Nation & World

Arkansas high-schoolers sent home after wearing Confederate flag clothing to school

Students at Fayetteville High School who wore Confederate flag clothing and Confederate flags painted on their faces and hands were told by school administrators to change. When they refused the school sent them home. (Twitter)
Students at Fayetteville High School who wore Confederate flag clothing and Confederate flags painted on their faces and hands were told by school administrators to change. When they refused the school sent them home. (Twitter)

Arkansas high school students who wore Confederate flag clothing to school this week are angry that the school sent them home because they wouldn’t change.

The students - two or three, according to conflicting local media reports - at Fayetteville High wore shirts with Confederate flag motifs, “and had paintings of the flag on their face and hands,” KFSM in Fort Smith, Arkansas reported.

The students said they wore the gear to support a social media campaign they identified as #HistoryNotHate, according to KARK in Little Rock.

“To us, it’s not hate, everyone is saying it’s hate, it’s our history,” one of the students, ninth-grader Jagger Starnes, told KFSM. “We live in a southern state and if we were doing it for hate we wouldn’t be wearing it.”

He added: “I’m honestly not racist, I have friends that are black, I have friends that are Mexican, you know I’m not racist by any means.”

The school’s principal, Jay Dostal, told local media he was interpreting school board policy when he told the students to remove the flag clothing.

School district rules prohibit attire that “disrupts the educational process or otherwise interferes with the rights or opportunities of others to learn or teach,” KNWA in Rogers, Arkansas reported.

Dostal told KNWA he was trying to maintain a “a safe and orderly school environment.”

“We’re not trying to trample on their First Amendment rights,” he told KNWA. “We have validated that the Confederate flag in our building can cause a substantially disruptive environment for some of our students, and because of that, we’re going to take measures to make sure that all of our kids remain safe.”

Student Morrigan White told KNWA she painted Confederate flags on fellow students’ “hands, on their face, wherever they wanted it. During lunch, they had the police, the principal, the vice principal, all the deans, they were all telling us we either had to wash it off our face or go home.”

Jagger refused and wound up in the principal’s office, he told KNWA.

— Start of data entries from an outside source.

-- ==== Sys2Proof/Machine/Line.lean ====
section
/-! DEFINITION. The shared operations of a host port's line: message assembly's buffer (R136 to R143), the switch point
(R130), the end of a break (R127) and the port restart (R39, R124, R168). -/
namespace Sys2Proof.Machine

/-- An incomplete message is abandoned and counted when one is held (R140, R141). -/
def Port.countAbandoned (v : Port) : Port :=
  if v.assembly.state = .receiving then
    { v with counters := { v.counters with abandoned := bump v.counters.abandoned } }
  else v

/-- A character error reaches assembly (R137, R140, R142): any frame is abandoned, and assembly hunts. -/
def Port.assemblyError (v : Port) : Port := { v.countAbandoned with assembly := Assembly.hunting }

/-- One character error counted (R121, R123). -/
def Port.countCharacterError (v : Port) : Port :=
  { v with counters := { v.counters with characterErrors := bump v.counters.characterErrors } }

/-- The gap timer is started with the gap time in force (R122). -/
def Port.startGap (v : Port) : Port := { v with gapTimer := some v.format.gapLength }

/-- The line is seen at mark: the space timer stops, and a start bit can be detected (R120, R123). -/
def Port.atMark (v : Port) : Port :=
  { v with hrx := v.format.markLevel, receiver := .ready, spaceTimer := none }

/-- A switch point outside break hold (R130): the format comes into force for both directions, a character being
received is discarded, a frame is abandoned, assembly hunts, and the gap timer starts. A transmitter that is finishing
a character takes the format up at its end (R124). The space timer runs on until a further command shows mark or its
expiry, also where a changed polarity makes the level last seen a mark (DESIGN CHOICE, log entry 34). -/
def Port.applySwitch (v : Port) (f : LineFormat) : Port :=
  ({ v.countAbandoned with
    format := f
    txFormat := if v.tx = .finishing then v.txFormat else f
    pendingSwitch := none
    receiver := .waitMark
    assembly := Assembly.hunting } : Port).startGap

/-- A format that comes into force in break hold or at a port restart (R124, R126, R130). -/
def Port.applyInHold (v : Port) (f : LineFormat) : Port :=
  { v with
    format := f
    txFormat := if v.tx = .finishing then v.txFormat else f
    pendingSwitch := none }

/-- The transmitter leaves HELD for IDLE (R127). -/
def Port.leaveHeld (v : Port) : Port := if v.tx = .held then { v with tx := .idle } else v

/-- The end of a break (R127): the PORT_RESTARTED notice, the transmitter IDLE and given its first message, assembly
idle. -/
def State.endBreak (s : State) (p : PortId) : State :=
  (((s.modPort p fun v => { v.atMark with assembly := Assembly.idle }).notice p .portRestarted 0).modPort p
    Port.leaveHeld).give p

/-- In break hold the break has ended once the line's level is mark of the polarity in force (R126, R127). -/
def State.endBreakIfMark (s : State) (p : PortId) : State :=
  if (s.port p).receiver = .breakHold ∧ (s.port p).format.isMark (s.port p).hrx = true then s.endBreak p else s

/-- A switch point taken now, in break hold or out of it (R126, R129, R130). -/
def State.switchNow (s : State) (p : PortId) (f : LineFormat) : State :=
  if (s.port p).receiver = .breakHold then (s.modPort p fun v => v.applyInHold f).endBreakIfMark p
  else s.modPort p fun v => v.applySwitch f

/-- What a break does to the transmitter (R119, R124): SENDING finishes its character, IDLE is HELD at once. -/
def Transmitter.afterBreak : Transmitter → Transmitter
  | .idle => .held
  | .sending => .finishing
  | .finishing => .finishing
  | .held => .held

/-- A break at the port itself (R124, R126, R143, R168): assembly left empty, transmitter held, queue and store emptied,
any pending switch applied. Assembly is idle from here on, also where it was hunting, which R143 ends at the break's
end; it takes no event in between (DESIGN CHOICE, log entry 38). A transmitter that finishes its character keeps the
frame this character is part of. The line is taken as at space of the polarity in force, which the expiry of the space
timer shows; so it is also on a space timer left running by a switch point that changed the polarity, where the level
last seen is mark of that polarity, and the break then holds until BREAK_END (DESIGN CHOICE, log entry 34). -/
def Port.restarted (v : Port) : Port :=
  let u : Port :=
    { v.countAbandoned with
      hrx := !v.format.markLevel
      receiver := .breakHold
      spaceTimer := none
      gapTimer := none
      assembly := Assembly.idle
      tx := v.tx.afterBreak
      queue := []
      store := Vector.replicate 6 none }
  match v.pendingSwitch with
  | some w => u.applyInHold w.format
  | none => u

/-- A port restart at one slot (R39): a waiting request leaves its list and is freed, an answered one is freed, an
ACTIVE one becomes an orphan. -/
def State.restartSlot (s : State) (p : PortId) (i : SlotId) : State :=
  if (s.slot i).owner = p then
    match (s.slot i).state with
    | .free => s
    | .pending => (s.unlist i).releaseSlot i
    | .deferred => (s.unlist i).releaseSlot i
    | .answer => s.releaseSlot i
    | .active => s.modSlot i fun r => { r with orphan := true }
  else s

/-- An outstanding recovery of the port is cleared (R112, R124). -/
def State.dropRecovery (s : State) (p : PortId) (g : SegId) : State :=
  match (s.seg g).recovery with
  | some r => if r.port = p then s.setSeg g { s.seg g with recovery := none } else s
  | none => s

/-- The port restart of a port (R39, R112, R124, R168). -/
def State.portRestart (s : State) (p : PortId) : State :=
  ((((allSlots.foldl (fun s i => s.restartSlot p i) (s.modPort p Port.restarted)).dropRecovery p .A).dropRecovery p
    .B).endBreakIfMark p)

end Sys2Proof.Machine
end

The high school serves a town where 86 percent of the residents identify “themselves as white and 6 percent as African-American, which is the second largest ethnic group,” according to the city’s website.

The #HistoryNotHate movement the students mentioned sounds similar to “Heritage, not Hate,” the “familiar bumper sticker defense of the Confederate flag,” according to The American Civil War Museum website. “It has evoked equally pithy responses, such as ‘Your Heritage is Hate’ and ‘Heritage of Hate.’

“A moment’s reflection reveals that the Heritage versus Hate slogan war is a false dichotomy. There’s no reason why the Confederate flag cannot stand for both heritage and hate, or stand for a myriad of things other than heritage or hate.”

Jagger and Morrigan told local reporters they plan to keep wearing their Confederate flag gear and face paint no matter what the school says. And administrators will send them home if they do, KFSM reported.

Jagger, at least, has a parent at home who backs his stance.

“I support him in anyway he’s doing it because that’s what he’s standing up for,” Keith Starnes told KFSM. “If he was doing it for hate (then) it would be different but he’s not so yeah I’m going to support my son.”